Oasis is a town in Waushara County, Wisconsin, United States. The population was 384 at the 2020 census.

==Geography==
According to the United States Census Bureau, the town has a total area of 35.3 square miles (91.4 km^{2}), of which 35.0 square miles (90.7 km^{2}) is land and 0.3 square mile (0.7 km^{2}) (0.76%) is water.

==Demographics==
As of the census of 2000, there were 405 people, 152 households, and 112 families residing in the town. The population density was 11.6 people per square mile (4.5/km^{2}). There were 258 housing units at an average density of 7.4 per square mile (2.8/km^{2}). The racial makeup of the town was 96.30% White, 0.25% African American, 0.49% Native American, 0.49% Asian, 1.48% from other races, and 0.99% from two or more races. Hispanic or Latino of any race were 2.72% of the population.

There were 152 households, out of which 33.6% had children under the age of 18 living with them, 66.4% were married couples living together, 4.6% had a female householder with no husband present, and 25.7% were non-families. 21.1% of all households were made up of individuals, and 11.8% had someone living alone who was 65 years of age or older. The average household size was 2.66 and the average family size was 3.09.

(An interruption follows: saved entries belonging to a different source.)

-- ==== Sys2Proof/Laws/State.lean ====
section
/-! SUPPORT. One lemma per field per update of the state: what the update leaves in that field. -/

namespace Sys2Proof.Machine

-- `State.raise` (R300)
@[simp] theorem State.raise_agenda (s : State) (e : ErrCode) : (s.raise e).agenda = s.agenda := rfl
@[simp] theorem State.raise_resetLine (s : State) (e : ErrCode) : (s.raise e).resetLine = s.resetLine := rfl
@[simp] theorem State.raise_readData (s : State) (e : ErrCode) : (s.raise e).readData = s.readData := rfl
@[simp] theorem State.raise_freeCount (s : State) (e : ErrCode) : (s.raise e).freeCount = s.freeCount := rfl
@[simp] theorem State.raise_err (s : State) (e : ErrCode) : (s.raise e).err = e := rfl
@[simp] theorem State.raise_srcLen (s : State) (e : ErrCode) : (s.raise e).srcLen = s.srcLen := rfl
@[simp] theorem State.raise_take (s : State) (e : ErrCode) : (s.raise e).take = s.take := rfl
@[simp] theorem State.raise_skip (s : State) (e : ErrCode) : (s.raise e).skip = s.skip := rfl
@[simp] theorem State.raise_maxOut (s : State) (e : ErrCode) : (s.raise e).maxOut = s.maxOut := rfl
@[simp] theorem State.raise_fill (s : State) (e : ErrCode) : (s.raise e).fill = s.fill := rfl
@[simp] theorem State.raise_keySeed (s : State) (e : ErrCode) : (s.raise e).keySeed = s.keySeed := rfl
@[simp] theorem State.raise_htAddr (s : State) (e : ErrCode) : (s.raise e).htAddr = s.htAddr := rfl
@[simp] theorem State.raise_phase (s : State) (e : ErrCode) : (s.raise e).phase = .failed := rfl
@[simp] theorem State.raise_unit (s : State) (e : ErrCode) : (s.raise e).unit = s.unit := rfl
@[simp] theorem State.raise_ustate (s : State) (e : ErrCode) : (s.raise e).ustate = s.ustate := rfl
@[simp] theorem State.raise_pos (s : State) (e : ErrCode) : (s.raise e).pos = s.pos := rfl
@[simp] theorem State.raise_lenKnown (s : State) (e : ErrCode) : (s.raise e).lenKnown = s.lenKnown := rfl
@[simp] theorem State.raise_capEn (s : State) (e : ErrCode) : (s.raise e).capEn = s.capEn := rfl
@[simp] theorem State.raise_skipRem (s : State) (e : ErrCode) : (s.raise e).skipRem = s.skipRem := rfl
@[simp] theorem State.raise_takeRem (s : State) (e : ErrCode) : (s.raise e).takeRem = s.takeRem := rfl
@[simp] theorem State.raise_outCount (s : State) (e : ErrCode) : (s.raise e).outCount = s.outCount := rfl
@[simp] theorem State.raise_winFill (s : State) (e : ErrCode) : (s.raise e).winFill = s.winFill := rfl
@[simp] theorem State.raise_win (s : State) (e : ErrCode) : (s.raise e).win = s.win := rfl
@[simp] theorem State.raise_cur (s : State) (e : ErrCode) : (s.raise e).cur = s.cur := rfl
@[simp] theorem State.raise_flags (s : State) (e : ErrCode) : (s.raise e).flags = s.flags := rfl
@[simp] theorem State.raise_fcnt (s : State) (e : ErrCode) : (s.raise e).fcnt = s.fcnt := rfl
@[simp] theorem State.raise_acc (s : State) (e : ErrCode) : (s.raise e).acc = s.acc := rfl
@[simp] theorem State.raise_bcnt (s : State) (e : ErrCode) : (s.raise e).bcnt = s.bcnt := rfl
@[simp] theorem State.raise_node (s : State) (e : ErrCode) : (s.raise e).node = s.node := rfl
@[simp] theorem State.raise_ht (s : State) (e : ErrCode) : (s.raise e).ht = s.ht := rfl
@[simp] theorem State.raise_ringS (s : State) (e : ErrCode) : (s.raise e).ringS = s.ringS := rfl
@[simp] theorem State.raise_ringR (s : State) (e : ErrCode) : (s.raise e).ringR = s.ringR := rfl
@[simp] theorem State.raise_lookLen (s : State) (e : ErrCode) : (s.raise e).lookLen = s.lookLen := rfl
@[simp] theorem State.raise_matchPos (s : State) (e : ErrCode) : (s.raise e).matchPos = s.matchPos := rfl
@[simp] theorem State.raise_matchLen (s : State) (e : ErrCode) : (s.raise e).matchLen = s.matchLen := rfl
@[simp] theorem State.raise_lastLen (s : State) (e : ErrCode) : (s.raise e).lastLen = s.lastLen := rfl
@[simp] theorem State.raise_codeBuf (s : State) (e : ErrCode) : (s.raise e).codeBuf = s.codeBuf := rfl
@[simp] theorem State.raise_codePtr (s : State) (e : ErrCode) : (s.raise e).codePtr = s.codePtr := rfl
@[simp] theorem State.raise_mask (s : State) (e : ErrCode) : (s.raise e).mask = s.mask := rfl
@[simp] theorem State.raise_lson (s : State) (e : ErrCode) : (s.raise e).lson = s.lson := rfl
@[simp] theorem State.raise_rson (s : State) (e : ErrCode) : (s.raise e).rson = s.rson := rfl
@[simp] theorem State.raise_dad (s : State) (e : ErrCode) : (s.raise e).dad = s.dad := rfl
@[simp] theorem State.raise_lwm (s : State) (e : ErrCode) : (s.raise e).lwm = s.lwm := rfl
@[simp] theorem State.raise_lastOff (s : State) (e : ErrCode) : (s.raise e).lastOff = s.lastOff := rfl
@[simp] theorem State.raise_key (s : State) (e : ErrCode) : (s.raise e).key = s.key := rfl
@[simp] theorem State.raise_cipherKind (s : State) (e : ErrCode) : (s.raise e).cipherKind = s.cipherKind := rfl
@[simp] theorem State.raise_src (s : State) (e : ErrCode) : (s.raise e).src = s.src := rfl
@[simp] theorem State.raise_dst (s : State) (e : ErrCode) : (s.raise e).dst = s.dst := rfl
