-- ==== Sys2Proof/Laws/Tree.lean ====
section
/-! SUPPORT. Lemmas about the tree RAMs and `code_buf` after a write, the node numbers, and trees shown by states that
agree on their cells. -/

namespace Sys2Proof.Machine

-- ---------------------------------------------------------------------------------------------------------
-- Reads after writes
-- ---------------------------------------------------------------------------------------------------------

theorem State.lsonAt_setLson (s : State) (p q v : TreeIdx) : (s.setLson p v).lsonAt q = if q = p then v else s.lsonAt q := by
  simp only [State.lsonAt, State.setLson, Memory.read_write, BitVec.toNat_inj]

theorem State.rsonAt_setRson (s : State) (p q v : TreeIdx) : (s.setRson p v).rsonAt q = if q = p then v else s.rsonAt q := by
  simp only [State.rsonAt, State.setRson, Memory.read_write, BitVec.toNat_inj]

theorem State.dadAt_setDad (s : State) (p q v : TreeIdx) : (s.setDad p v).dadAt q = if q = p then v else s.dadAt q := by
  simp only [State.dadAt, State.setDad, Memory.read_write, BitVec.toNat_inj]

@[simp] theorem State.lsonAt_setRson (s : State) (p q v : TreeIdx) : (s.setRson p v).lsonAt q = s.lsonAt q := rfl
@[simp] theorem State.lsonAt_setDad (s : State) (p q v : TreeIdx) : (s.setDad p v).lsonAt q = s.lsonAt q := rfl
@[simp] theorem State.rsonAt_setLson (s : State) (p q v : TreeIdx) : (s.setLson p v).rsonAt q = s.rsonAt q := rfl
@[simp] theorem State.rsonAt_setDad (s : State) (p q v : TreeIdx) : (s.setDad p v).rsonAt q = s.rsonAt q := rfl
@[simp] theorem State.dadAt_setLson (s : State) (p q v : TreeIdx) : (s.setLson p v).dadAt q = s.dadAt q := rfl
@[simp] theorem State.dadAt_setRson (s : State) (p q v : TreeIdx) : (s.setRson p v).dadAt q = s.dadAt q := rfl

theorem State.codeAt_setCode (s : State) (i j : Nat) (b : Byte) : (s.setCode i b).codeAt j = if j = i then b else s.codeAt j := by
  simp only [State.codeAt, State.setCode, Memory.read_write]

-- ---------------------------------------------------------------------------------------------------------
-- Node numbers (R35): ring positions, `NIL`, root slots
-- ---------------------------------------------------------------------------------------------------------

theorem ringNode_toNat (p : Ring) : (ringNode p).toNat = p.toNat := by
  simp only [ringNode, BitVec.toNat_setWidth]; omega

theorem rootSlot_toNat (c : Byte) : (rootSlot c).toNat = 4097 + c.toNat := by
  simp only [rootSlot, BitVec.toNat_add, BitVec.toNat_setWidth]; have := c.isLt; simp; omega

theorem ringNode_inj {p q : Ring} : ringNode p = ringNode q ↔ p = q := by
  rw [← BitVec.toNat_inj, ← BitVec.toNat_inj, ringNode_toNat, ringNode_toNat]

theorem rootSlot_inj {c d : Byte} : rootSlot c = rootSlot d ↔ c = d := by
  rw [← BitVec.toNat_inj, ← BitVec.toNat_inj, rootSlot_toNat, rootSlot_toNat]; omega

theorem ringNode_ne_nil (p : Ring) : ringNode p ≠ Config.nil := by
  rw [ne_eq, ← BitVec.toNat_inj, ringNode_toNat]; have := p.isLt; simp; omega

theorem rootSlot_ne_nil (c : Byte) : rootSlot c ≠ Config.nil := by
  rw [ne_eq, ← BitVec.toNat_inj, rootSlot_toNat]; simp; omega

theorem ringNode_ne_rootSlot (p : Ring) (c : Byte) : ringNode p ≠ rootSlot c := by
  rw [ne_eq, ← BitVec.toNat_inj, ringNode_toNat, rootSlot_toNat]; have := p.isLt; omega

@[simp] theorem ringNode_setWidth (p : Ring) : (ringNode p).setWidth 12 = p := by
  apply BitVec.eq_of_toNat_eq; simp only [BitVec.toNat_setWidth, ringNode_toNat]; have := p.isLt; omega

-- ---------------------------------------------------------------------------------------------------------
-- Trees shown by states
-- ---------------------------------------------------------------------------------------------------------

/-- States that agree on the cells of a tree's nodes show the same tree. -/
theorem ShowsTree.congr {s t : State} {T : SearchTree} {link parent : TreeIdx} (h : ShowsTree s link parent T)
    (hc : ∀ p ∈ T.positions, t.lsonAt (ringNode p) = s.lsonAt (ringNode p) ∧
      t.rsonAt (ringNode p) = s.rsonAt (ringNode p) ∧ t.dadAt (ringNode p) = s.dadAt (ringNode p)) :
    ShowsTree t link parent T := by
  induction T generalizing link parent with
  | nil => exact h
  | node l p r ihl ihr =>
    obtain ⟨rfl, hd, hl, hr⟩ := h
    obtain ⟨h1, h2, h3⟩ := hc p (by simp [SearchTree.positions])
    refine ⟨rfl, h3.trans hd, ?_, ?_⟩
    · rw [h1]; exact ihl hl fun q hq => hc q (by simp [SearchTree.positions, hq])
    · rw [h2]; exact ihr hr fun q hq => hc q (by simp [SearchTree.positions, hq])

/-- A node of a shown tree is where the walk from above finds it: its parent's link is its number. -/
theorem ShowsTree.link_node {s : State} {l r : SearchTree} {p : Ring} {link parent : TreeIdx}
    (h : ShowsTree s link parent (.node l p r)) : link = ringNode p ∧ s.dadAt (ringNode p) = parent := by
  obtain ⟨rfl, hd, -, -⟩ := h; exact ⟨rfl, hd⟩

/-- A tree shown from a link is not empty exactly if the link is not `NIL`. -/
theorem ShowsTree.eq_nil_iff {s : State} {T : SearchTree} {link parent : TreeIdx} (h : ShowsTree s link parent T) :
    link = Config.nil ↔ T = .nil := by
  cases T with
  | nil => exact ⟨fun _ => rfl, fun _ => h⟩
  | node l p r => exact ⟨fun e => absurd (h.1.symm.trans e) (ringNode_ne_nil p), fun e => nomatch e⟩

end Sys2Proof.Machine
end

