-- ==== Sys2Proof/Tests/Slice0.lean ====
section
/-! SUPPORT. Tests: the checks of `wellFormed`, words and bytes written out from the spec's encodings, single steps on
examples of the spec's rules, and for every statement with hypotheses a state and operands that meet them. -/

namespace Sys2Proof.Tests

open Sys2Proof Sys2Proof.Machine

-- ---------------------------------------------------------------------------------------------------------
-- Helpers
-- ---------------------------------------------------------------------------------------------------------

/-- A byte space holding `bs` from index `i` on. -/
def cells : Nat → List Byte → List Host.Cell
  | _, [] => []
  | i, b :: bs => (i, b) :: cells (i + 1) bs

/-- A cursor at the start of the stream `bs`. -/
def at0 (bs : List Byte) : Cursor := ⟨cells 0 bs, BitVec.ofNat 64 bs.length, 0, 0, 0⟩

/-- The token read from the stream `bs`, and the position and bit count after it. -/
def tokenOf (x : TokenContext) (bs : List Byte) : Option (Instr × Nat × Nat) :=
  match decodeToken x (at0 bs) with
  | .got i c => some (i, c.pos.toNat, c.bcnt.toNat)
  | .endOfInput _ => none
  | .malformed _ => none

/-- A view of the next state. -/
def view {α : Type} (o : Host.Outcome State Fault Refusal) (f : State → α) : Option α :=
  match o with
  | .next s => some (f s)
  | .fault _ => none
  | .refused _ => none

/-- The table of R202: codes `0` = 0x41, `10` = 0x42, `110` = 0x43, `111` none. -/
def table202 : List (Nat × HtEntry) :=
  [(0, .node 1 2), (1, .leaf 0x41), (2, .node 3 4), (3, .leaf 0x42), (4, .node 5 0x1FF), (5, .leaf 0x43)]

/-- Unit `u` at work on the stream `bs`, 10 bytes still wanted. -/
def busyOn (u : UnitSel) (ust : BitVec 3) (bs : List Byte) : State :=
  { State.reset with
    phase := .busy, unit := u, ustate := ust, src := cells 0 bs, srcLen := BitVec.ofNat 64 bs.length, cur := 4078
    lenKnown := true, take := 10, takeRem := 10, ht := table202 }

/-- The reset state with one host action to come. -/
def hostAbout (a : HostAction) : State := { State.reset with agenda := [.host a] }

/-- A decoder that has produced `A B`, `A` being the older byte. -/
def afterAB (u : UnitSel) : State :=
  { busyOn u 0 [] with win := [(4076, 0x41), (4077, 0x42)], cur := 4078, lastOff := 2, outCount := 2 }

-- ---------------------------------------------------------------------------------------------------------
-- Well-formedness (R103, R104)
-- ---------------------------------------------------------------------------------------------------------

theorem test_short_zero_refused : (Instr.glzShort 0).wellFormed = false := by decide
theorem test_near_zero_refused : (Instr.glzNear 0 true).wellFormed = false := by decide
theorem test_far_small_g_refused : (Instr.glzFar 1 0 2).wellFormed = false := by decide
theorem test_far_small_n_refused : (Instr.glzFar 2 0 1).wellFormed = false := by decide
theorem test_rep_small_n_refused : (Instr.glzRep 1).wellFormed = false := by decide
theorem test_far_accepted : (Instr.glzFar 2 0 2).wellFormed = true := by decide

-- ---------------------------------------------------------------------------------------------------------
-- Command words (R91 to R94; the words of 95_test_vectors.md section 7)
-- ---------------------------------------------------------------------------------------------------------

theorem test_decode_nop : decodeCommand 0x000003F0 = some (.nop 15 true true) := by decide
theorem test_decode_nop_reserved : decodeCommand 0x00000400 = none := by decide
theorem test_decode_decompress_lzss : decodeCommand 0x00000301 = some (.decompressLzss true true) := by decide
theorem test_decode_decompress_huffman : decodeCommand 0x00000111 = some (.decompressHuffman false) := by decide
theorem test_decode_huffman_unknown_length : decodeCommand 0x00000211 = none := by decide
theorem test_decode_decompress_gamma_lz : decodeCommand 0x00000121 = some (.decompressGammaLz true false) := by decide
theorem test_decode_skip_lzss : decodeCommand 0x00000202 = some (.decompressSkipLzss false true) := by decide
theorem test_decode_skip_huffman : decodeCommand 0x00000012 = some (.decompressSkipHuffman false false) := by decide
theorem test_decode_skip_gamma_lz : decodeCommand 0x00000022 = some (.decompressSkipGammaLz false false) := by decide
theorem test_decode_compress : decodeCommand 0x00000003 = some (.compressLzss false false) := by decide
theorem test_decode_compress_huffman : decodeCommand 0x00000013 = none := by decide
theorem test_decode_lcg : decodeCommand 0x00000004 = some (.applyCipherLcgXor false false) := by decide
theorem test_decode_pos : decodeCommand 0x00000014 = some (.applyCipherPosXor false false) := by decide
theorem test_decode_unknown_cipher : decodeCommand 0x00000024 = none := by decide
theorem test_decode_abort : decodeCommand 0xFFFFFFFF = some (.abort 0xFFFFFFF) := by decide
theorem test_decode_reserved_op : decodeCommand 0x00000005 = none := by decide
theorem test_encode_skip_lzss : encodeCommand (.decompressSkipLzss true false) = some 0x00000102 := by decide
theorem test_encode_abort : encodeCommand (.abort 0) = some 0x0000000F := by decide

In the town, the population was spread out, with 27.2% under the age of 18, 6.9% from 18 to 24, 24.4% from 25 to 44, 25.9% from 45 to 64, and 15.6% who were 65 years of age or older. The median age was 39 years. For every 100 females, there were 99.5 males. For every 100 females age 18 and over, there were 100.7 males.

The median income for a household in the town was $38,472, and the median income for a family was $41,563. Males had a median income of $28,409 versus $20,417 for females. The per capita income for the town was $16,480. About 3.5% of families and 5.9% of the population were below the poverty line, including none of those under age 18 and 6.1% of those age 65 or over.